▸ Your objective
From the listing below, extract every line in which the word "nextId" appears.

:::::

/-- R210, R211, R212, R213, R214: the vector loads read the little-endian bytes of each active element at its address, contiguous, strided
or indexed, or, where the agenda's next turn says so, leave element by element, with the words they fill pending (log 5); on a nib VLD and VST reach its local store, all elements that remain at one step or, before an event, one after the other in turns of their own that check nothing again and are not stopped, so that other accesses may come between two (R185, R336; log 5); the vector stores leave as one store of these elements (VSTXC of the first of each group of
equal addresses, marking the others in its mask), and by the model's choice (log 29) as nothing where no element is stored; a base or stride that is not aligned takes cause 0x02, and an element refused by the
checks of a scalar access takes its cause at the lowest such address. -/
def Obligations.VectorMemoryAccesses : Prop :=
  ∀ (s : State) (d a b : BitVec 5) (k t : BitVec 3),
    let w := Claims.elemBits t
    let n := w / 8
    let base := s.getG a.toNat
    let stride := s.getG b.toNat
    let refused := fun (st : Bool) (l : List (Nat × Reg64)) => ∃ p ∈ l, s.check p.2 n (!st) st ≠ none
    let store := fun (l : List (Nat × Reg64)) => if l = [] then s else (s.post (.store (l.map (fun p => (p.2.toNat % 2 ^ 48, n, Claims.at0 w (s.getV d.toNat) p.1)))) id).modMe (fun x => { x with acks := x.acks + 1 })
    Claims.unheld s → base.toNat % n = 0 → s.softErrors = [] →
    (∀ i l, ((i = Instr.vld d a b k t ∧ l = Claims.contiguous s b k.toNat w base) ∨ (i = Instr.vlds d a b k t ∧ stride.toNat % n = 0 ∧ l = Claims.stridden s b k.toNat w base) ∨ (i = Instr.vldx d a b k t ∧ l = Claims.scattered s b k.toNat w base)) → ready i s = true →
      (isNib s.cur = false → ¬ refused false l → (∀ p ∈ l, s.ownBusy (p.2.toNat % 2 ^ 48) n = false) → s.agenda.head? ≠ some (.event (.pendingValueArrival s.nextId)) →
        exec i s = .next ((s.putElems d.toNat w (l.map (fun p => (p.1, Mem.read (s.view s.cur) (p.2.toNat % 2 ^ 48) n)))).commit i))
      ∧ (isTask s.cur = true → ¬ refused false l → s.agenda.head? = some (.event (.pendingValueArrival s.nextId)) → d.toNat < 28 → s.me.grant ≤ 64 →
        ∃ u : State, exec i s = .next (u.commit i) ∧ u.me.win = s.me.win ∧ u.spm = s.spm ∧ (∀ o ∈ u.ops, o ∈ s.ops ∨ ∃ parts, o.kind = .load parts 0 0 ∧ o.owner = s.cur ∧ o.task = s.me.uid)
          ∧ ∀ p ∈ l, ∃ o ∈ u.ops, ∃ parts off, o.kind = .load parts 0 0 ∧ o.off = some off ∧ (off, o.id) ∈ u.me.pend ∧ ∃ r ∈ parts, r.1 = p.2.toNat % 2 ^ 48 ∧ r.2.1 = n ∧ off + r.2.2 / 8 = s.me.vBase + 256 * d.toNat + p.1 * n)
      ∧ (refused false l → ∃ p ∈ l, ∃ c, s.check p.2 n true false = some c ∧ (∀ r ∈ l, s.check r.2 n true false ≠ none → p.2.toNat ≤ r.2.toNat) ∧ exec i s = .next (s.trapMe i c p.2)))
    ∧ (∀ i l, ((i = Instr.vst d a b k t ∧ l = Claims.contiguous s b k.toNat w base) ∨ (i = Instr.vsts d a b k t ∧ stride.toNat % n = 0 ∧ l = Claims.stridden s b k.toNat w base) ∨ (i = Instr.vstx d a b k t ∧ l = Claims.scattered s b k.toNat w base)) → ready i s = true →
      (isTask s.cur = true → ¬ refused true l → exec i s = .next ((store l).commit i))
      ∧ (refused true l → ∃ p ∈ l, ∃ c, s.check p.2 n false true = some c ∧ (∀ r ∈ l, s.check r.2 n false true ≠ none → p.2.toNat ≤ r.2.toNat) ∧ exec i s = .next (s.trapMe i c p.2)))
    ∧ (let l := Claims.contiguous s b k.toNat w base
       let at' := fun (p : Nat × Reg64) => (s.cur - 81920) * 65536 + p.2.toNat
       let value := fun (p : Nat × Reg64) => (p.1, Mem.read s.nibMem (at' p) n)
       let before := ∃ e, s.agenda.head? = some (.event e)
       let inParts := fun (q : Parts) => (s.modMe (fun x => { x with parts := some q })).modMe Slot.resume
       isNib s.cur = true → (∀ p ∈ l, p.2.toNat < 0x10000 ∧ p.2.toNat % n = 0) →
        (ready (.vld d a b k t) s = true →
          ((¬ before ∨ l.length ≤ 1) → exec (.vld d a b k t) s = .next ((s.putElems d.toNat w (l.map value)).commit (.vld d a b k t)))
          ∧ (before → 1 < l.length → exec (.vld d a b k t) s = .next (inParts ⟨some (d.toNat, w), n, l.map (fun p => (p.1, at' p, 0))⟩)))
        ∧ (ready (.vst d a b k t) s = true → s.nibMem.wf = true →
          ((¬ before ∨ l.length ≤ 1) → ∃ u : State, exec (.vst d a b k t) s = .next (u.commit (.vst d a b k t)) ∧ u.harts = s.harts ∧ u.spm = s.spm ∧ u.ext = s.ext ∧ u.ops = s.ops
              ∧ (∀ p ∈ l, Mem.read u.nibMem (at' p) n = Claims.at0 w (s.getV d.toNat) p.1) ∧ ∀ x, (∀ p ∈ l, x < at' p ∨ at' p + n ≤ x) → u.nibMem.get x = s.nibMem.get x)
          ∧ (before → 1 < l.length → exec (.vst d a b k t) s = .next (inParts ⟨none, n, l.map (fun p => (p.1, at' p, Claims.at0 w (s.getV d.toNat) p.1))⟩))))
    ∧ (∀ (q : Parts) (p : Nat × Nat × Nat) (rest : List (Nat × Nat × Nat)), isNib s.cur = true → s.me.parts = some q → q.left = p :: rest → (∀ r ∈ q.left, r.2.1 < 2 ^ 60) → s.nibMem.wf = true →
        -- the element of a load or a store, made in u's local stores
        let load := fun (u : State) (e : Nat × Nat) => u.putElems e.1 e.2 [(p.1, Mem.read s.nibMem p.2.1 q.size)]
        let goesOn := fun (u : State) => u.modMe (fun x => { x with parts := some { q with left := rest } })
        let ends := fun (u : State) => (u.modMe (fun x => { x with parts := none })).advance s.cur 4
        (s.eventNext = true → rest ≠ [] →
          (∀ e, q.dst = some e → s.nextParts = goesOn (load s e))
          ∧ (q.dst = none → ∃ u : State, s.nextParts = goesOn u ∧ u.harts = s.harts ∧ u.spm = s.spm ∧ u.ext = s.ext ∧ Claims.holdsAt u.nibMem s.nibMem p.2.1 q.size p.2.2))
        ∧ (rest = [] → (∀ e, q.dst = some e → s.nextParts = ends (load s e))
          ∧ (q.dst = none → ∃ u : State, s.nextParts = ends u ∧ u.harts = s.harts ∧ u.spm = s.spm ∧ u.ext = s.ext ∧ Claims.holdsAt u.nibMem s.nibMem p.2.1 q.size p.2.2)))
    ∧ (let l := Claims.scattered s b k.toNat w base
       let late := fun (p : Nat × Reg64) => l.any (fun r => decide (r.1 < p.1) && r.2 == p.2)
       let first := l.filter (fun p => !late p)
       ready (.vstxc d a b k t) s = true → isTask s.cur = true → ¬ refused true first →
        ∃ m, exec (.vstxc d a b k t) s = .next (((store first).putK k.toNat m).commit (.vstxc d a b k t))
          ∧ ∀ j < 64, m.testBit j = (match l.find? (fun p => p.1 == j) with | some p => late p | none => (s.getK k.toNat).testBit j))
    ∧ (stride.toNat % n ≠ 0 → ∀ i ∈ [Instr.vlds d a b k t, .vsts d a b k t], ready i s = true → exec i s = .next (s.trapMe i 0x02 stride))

:::::

▸ Finished exercise
      (isNib s.cur = false → ¬ refused false l → (∀ p ∈ l, s.ownBusy (p.2.toNat % 2 ^ 48) n = false) → s.agenda.head? ≠ some (.event (.pendingValueArrival s.nextId)) →
      ∧ (isTask s.cur = true → ¬ refused false l → s.agenda.head? = some (.event (.pendingValueArrival s.nextId)) → d.toNat < 28 → s.me.grant ≤ 64 →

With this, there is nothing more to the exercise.